-- ==== Sys2Proof/Machine/State.lean ====
section
/-!
DEFINITION. The machine's state as plain data, its value after reset, and the model's faults and
refusals. Every field's rule, width and reset value stands in INVENTORY.md under State.
-/
namespace Sys2Proof.Machine

/-! ## Cores -/

/-- A signal: target core, pair, side (true: EMPTY), count (R55). -/
structure Sig where
  core : Nat
  pair : Nat
  side : Bool
  count : Nat
  deriving DecidableEq, Repr

/-- One byte written: address, value, poisoned. -/
abbrev Cell := Nat × Byte × Bool

/-- One byte to be written when its effect is carried out: the bits of `mask` take those of `val`, the others keep
what stands there then (R92). -/
structure WByte where
  addr : Nat
  val : Byte
  mask : Byte
  poison : Bool
  deriving DecidableEq, Repr

/-- An effect of a tile on the outside of its engine: held under R102, or carried out at once. -/
inductive Eff where
  /-- bytes written in a space (R80); `peer` is the core of SPACE 0 and 1 -/
  | write (space peer : Nat) (cells : List WByte)
  /-- bytes leaving through a buffer that may be bound to a member or to a plan op (R299, R319) -/
  | out (buf : Nat) (cells : List WByte) (sig : Option Sig)
  | signal (s : Sig)
  deriving DecidableEq, Repr

/-- A queued op: its list index, its eight words and the bound registers at dispatch (R59). -/
structure QOp where
  idx : Nat
  w : List Nat
  bnd : List Nat
  deriving DecidableEq, Repr

/-- A halted stream's context (Table 8.3), beside the position the run itself holds. `size`: bytes of its granule (R214);
`counted`: until when its wait is in the halt totals (R307). -/
structure Halt where
  fault : Nat
  granule : Nat
  faddr : Nat
  space : Nat
  beat : Nat
  since : Nat
  inflight : Nat
  size : Nat
  counted : Nat
  deriving DecidableEq, Repr

/-- An element that waits for its row to be complete (R36, R122). `stage`: 0 for the row value of an RSU op or of a VU
reduction, i + 1 for ROWSTAT stage i of the epilogue; `row`: the bit offset of the row's element of stream C, or the row of
the statistic buffer; `col`: its column; `code`: its FP32X code; `bad`: it read poison; `idx`, `line`: level indices and row
of its tile. -/
structure Leaf where
  stage : Nat
  row : Int
  col : Nat
  code : Nat
  bad : Bool
  idx : List Nat
  line : Nat
  deriving DecidableEq, Repr

/-- An op in progress on an engine (R65). `retry`: granule whose read from HOME met one host error (Table 8.8);
`patch`: bytes of its source that the twin supplied (R227); `reqAt`: since when its present transfer is pending (R218);
`sent`: its flits to other members, as ranges of the router's count, and `sig0`: its per-op SIG0 has left (R207);
`headFrom`: since when it was at the head of its queue with the engine free (R306). -/
structure Run where
  op : QOp
  entries : Nat
  entry : Nat
  begun : Bool
  bounds : List Nat
  offs : List Nat
  pos : Nat
  tileOpen : Bool
  tiles : Nat
  acc : List Nat
  leaves : List Leaf
  drawn : Option (Nat × Bool)
  held : List Eff
  ready : Bool
  poisonTile : Bool
  len : Nat
  tileFrom : Nat
  halt : Option Halt
  retry : Option Nat
  patch : List (Nat × Byte)
  reqAt : Nat
  sent : List (Nat × Nat)
  sig0 : Bool
  headFrom : Nat
  deriving DecidableEq, Repr

/-- State of a core's sequencer (R63 to R67). -/
inductive Csq where
  | idle | running | gongWait | atGong | bndWait | ended
  deriving DecidableEq, Repr

/-- Where a signal of another member came from: member, port, arrival index of its stroke, time (R306). -/
structure SigSrc where
  member : Nat
  port : Nat
  index : Nat
  at_ : Nat
  deriving DecidableEq, Repr

/-- A signal that no wait has taken, and its source when another member sent it (R306). -/
structure SigNote where
  count : Nat
  src : Option SigSrc
  deriving DecidableEq, Repr

/-- A core (R43, R47 to R59). `headAt`: since when an engine's queue head waits (R306); `remote`: by counter, the
latest signals that no wait has taken, oldest first (R306). -/
structure Core where
  store : Mem
  poison : NatSet
  flips : Table Nat
  semF : Table Nat
  semE : Table Nat
  bnd : Table Nat
  flags : Nat
  ctl : Option Nat
  csq : Csq
  pc : Nat
  lastOp : Nat
  queues : Table (List QOp)
  engs : Table (Option Run)
  fault : Option (Nat × Nat)
  done : Bool
  written : NatSet
  gated : Bool
  gatedAt : Nat
  idleAt : Nat
  clock : Nat
  stretchAt : Nat
  strokes : Table Nat
  headAt : Table Nat
  remote : Table (List SigNote)
  deriving DecidableEq, Repr

def Core.init : Core :=
  { store := [], poison := [], flips := [], semF := [], semE := [], bnd := [], flags := 0, ctl := none,
    csq := .idle, pc := 0, lastOp := 0, queues := [], engs := [], fault := none, done := false,
    written := [], gated := false, gatedAt := 0, idleAt := 0, clock := 3000, stretchAt := 0, strokes := [],
    headAt := [], remote := [] }

/-- A work counter in its pass (R94 to R102). Draws are (index, core, time); `taken` are marked indices
already handed to a rescuer; commits are (index, draw-to-commit time). -/
structure Wctr where
  count : Nat
  factor : Nat
  next : Nat
  draws : List (Nat × Nat × Nat)
  marks : List Nat
  taken : List Nat
  commits : List (Nat × Nat)
  deriving DecidableEq, Repr

structure Fabric where
  gong : Table (Option Nat)
  ctrs : Table (Option Wctr)
  staging : Mem
  stagingPoison : NatSet
  fetch : List Nat
  deriving DecidableEq, Repr

/-! ## CP, host side -/

structure Cp where
  phase : Nat
  fail : Nat
  kind : Nat
  tripPrev : Bool
  dramKept : Bool
  wdog : Nat
  rstLow : Bool
  pwrgd : Bool
  startAt : Nat
  phaseAt : Nat
  tripped : Bool
  holdFrom : Option (Nat × Nat)
  stableAt : Option Nat
  exiting : Option Nat
  started : Bool
  deriving DecidableEq, Repr

structure Bar where
  chimeStatus : Nat
  chimeMask : Nat
  scratch : List Word32
  window : Nat
  beatHi : Nat
  deriving DecidableEq, Repr

structure Pcie where
  busMaster : Bool
  d3hot : Bool
  table : Mem
  held : NatSet
  deriving DecidableEq, Repr

/-- A UCIe bump region of the die (R494). -/
inductive UcieRegion where
  | advanced
  | standard
  deriving DecidableEq, Repr

/-- The host interface: the link, the region that it trains and which regions are powered (R399, R494). -/
structure Hif where
  up : Bool
  modules : Nat
  rate : Nat
  rev : Nat
  region : UcieRegion
  advOn : Bool
  stdOn : Bool
  deriving DecidableEq, Repr

structure I3c where
  dynAddr : Option (BitVec 7)
  offset : Nat
  latch : List Byte
  latchAt : Nat
  ibiEn : Bool
  deriving DecidableEq, Repr

/-- What a command begun and not complete waits for (R411, R412). -/
inductive JobKind where
  | stepWait | step | commit | abort | form | planeSwitch | shrink | tierPrefetch | tierEvict
  | resync | append | seqOpen | holdEnter | image | selftest
  deriving DecidableEq, Repr

/-- A command in progress: mailbox, kind, units (key, status when known), time limit, pages whose
promotion it awaits, arguments. -/
structure Job where
  n : Nat
  kind : JobKind
  units : List (Nat × Option Nat)
  deadline : Option Nat
  awaits : List Nat
  args : List Nat
  deriving DecidableEq, Repr

/-- A mailbox field by field (Table 17.8); PAYLOAD is a byte memory from offset 0x020. -/
structure Mbox where
  owner : Word32
  gen : Word32
  opflags : Word32
  tag : Word32
  length : Word32
  status : Word32
  resultLen : Word32
  bitmap : Word32
  payload : Mem
  deriving DecidableEq, Repr

def Mbox.init : Mbox := ⟨0, 0, 0, 0, 0, 0, 0, 0, []⟩

structure Boxes where
  box : Table Mbox
  order : List Nat
  jobs : List Job
  heldChimes : List Nat
  deriving DecidableEq, Repr

structure EvRec where
  kind : Nat
  index : Nat
  seq : Nat
  code : Nat
  beat : Nat
  phase : Nat
  data0 : Nat
  data1 : Nat
  deriving DecidableEq, Repr

structure Events where
  recs : List EvRec
  next : Nat
  seqs : Table Nat
  marks : List (Nat × Nat)
  sags : Nat
  snares : List (Nat × List Byte)
  snareNo : Nat
  deriving DecidableEq, Repr

/-- A journal record of bank J's log (Table 19.6). -/
inductive JRec where
  | commit (rseq valid prev count : Nat) (vdigest pdigest : List Byte)
  | pairing (rseq : Nat) (role mode : Nat) (valid : Bool)
  | resync (rseq : Nat) (own : Bool) (mark lce : Nat) (digest : List Byte) (twinId : List Byte)
  | trip (rseq : Nat) (isOpen : Bool)
  deriving DecidableEq, Repr

structure Image where
  u0 : Mem
  u1 : Mem
  journal : List JRec
  rseq : Nat
  head : Nat
  slots : Table Nat
  spareMap : List (Nat × Nat × Nat × Nat)
  laneMap : List (Nat × Nat × Nat)
  retired : NatSet
  retiredNow : NatSet
  auth : Option (List Byte)
  lastWrite : Option Nat
  bank : Nat
  fields : Table (Option Nat)
  libDigest : List Byte
  startKey : Option (List Byte)
  deriving DecidableEq, Repr

structure Policy where
  values : Table (Option Nat)
  next : List (Nat × Nat)
  late : List (Nat × Nat)
  routing : Option Nat
  deriving DecidableEq, Repr

structure Sec where
  idOk : Bool
  keyHeld : Bool
  reports : Nat
  ownerKey : Option (List Byte)
  unsignedOk : Bool
  deriving DecidableEq, Repr

inductive PatState where
  | none | loaded | verified | started
  deriving DecidableEq, Repr

structure Pattern where
  st : PatState
  image : List Byte
  digest : List Byte
  deriving DecidableEq, Repr

/-- A directory entry of the rudiment package (Table 5.8). -/
structure RudDir where
  id : Nat
  first : Nat
  count : Nat
  tbase : Nat
  tlen : Nat
  deriving DecidableEq, Repr

structure Rudiments where
  dir : List RudDir
  steps : List Nat
  table : List Nat
  digest : List Byte
  deriving DecidableEq, Repr

/-! ## Sequences and tiers -/

structure Lens where
  committed : Nat
  prov : Nat
  isOpen : Bool
  maxlen : Nat
  deriving DecidableEq, Repr

def Lens.init : Lens := ⟨0, 0, false, 0⟩

/-- A page record (Table 7.4), its beat stamp with the phase (R198) and its TMV writes in flight (R196). -/
structure Page where
  home : Nat
  frame : Nat
  st : Nat
  dirty : Bool
  evpend : Bool
  pin : Nat
  share : Nat
  stamp : Nat
  inflight : Nat
  forced : Bool
  prefetch : Bool
  deriving DecidableEq, Repr

/-- Lengths, headers, region maps, page records and home lists; `copyq`: records in the order in which their copies
began, with the times (R200, R218); `draining`: frames that no page holds and that a TMV write in flight still uses, with their record (R197). -/
structure Kv where
  lens : Table Lens
  hdrs : Table (List Nat)
  map : Table Nat
  recs : Table (Option Page)
  homes : Table (List Nat)
  copyq : List (Nat × Nat)
  draining : List (Nat × Nat)
  deriving DecidableEq, Repr

/-! ## Epochs -/

inductive EpSt where
  | idle | running | done | prepared
  deriving DecidableEq, Repr

def EpSt.code : EpSt → Nat
  | .idle => 0 | .running => 1 | .done => 2 | .prepared => 3

/-- `formats`: word SQ0 of the region headers as STEP_RUN found them (R171). -/
structure Epoch where
  st : EpSt
  next : Nat
  lce : Nat
  poison : Bool
  seqs : List (Nat × Nat)
  pins : List Nat
  prep : Option (Nat × List (Nat × Nat))
  halt : Bool
  quiet : Bool
  knell : Option (KnellMsg × Nat)
  extra : Nat
  orig : Nat
  absorbed : Nat
  startAt : Nat
  prepAt : Nat
  voteDue : Option (Nat × List (Nat × Nat))
  ackDue : Bool
  mismatch : Option Nat
  selfCheck : Bool
  persist : Bool
  ranMax : Nat
  stepPolicy : Table Nat
  peerDigest : Option (List Byte)
  quietSent : Option Nat
  formats : Table Nat
  abortDue : Option Nat
  deriving DecidableEq, Repr

/-- What the lead holds for a commit and for quiescence (R338 to R344). -/
structure Lead where
  counts : List (Nat × Nat)
  votes : List (Nat × Bool)
  acks : List Nat
  decided : Option (Nat × Bool)
  quiets : List Quiet
  commitAt : Nat
  deriving DecidableEq, Repr

/-! ## Carillon, router, ports -/

/-- The carillon record: descriptor words, member table, ring order, plan, digest (R292 to R296). -/
structure CarRec where
  desc : List Nat
  members : List Nat
  ring : List Nat
  plan : List Byte
  digest : List Byte
  deriving DecidableEq, Repr

structure Late where
  ports : List (Nat × Nat × Nat)
  strokes : Table Nat
  suffer : Nat
  halt : Nat
  srcs : Table Nat
  wsuffer : Nat
  whalt : Nat
  wsrcs : Table Nat
  deriving DecidableEq, Repr

def Late.init : Late := ⟨List.replicate 7 (0, 0, 0), [], 0, 0, [], 0, 0, []⟩

structure Report where
  slowest : Nat
  count : Nat
  overs : Nat
  recommend : Nat
  net : Int
  wbeat : Nat
  deriving DecidableEq, Repr

/-- `winLens`: the ended lateness windows without a report yet, as first beat and length in beats (R307, R308). -/
structure Carillon where
  member : Bool
  rec? : Option CarRec
  forming : Option CarRec
  forms : List (Nat × Nat × List Byte)
  threshold : Nat
  late : Late
  winFrom : Nat
  winLens : List (Nat × Nat)
  windows : List WinRec
  report : Option Report
  haltedBy : NatSet
  waitStop : Option Nat
  pauses : List (Nat × Nat)
  copiesDue : List (Nat × Nat)
  deriving DecidableEq, Repr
☆ ☆ ☆ ☆ ☆
[Aim of the exercise]: Find each line above that contains "commits", and copy those lines.

[Written response]:
already handed to a rescuer; commits are (index, draw-to-commit time). -/
  commits : List (Nat × Nat)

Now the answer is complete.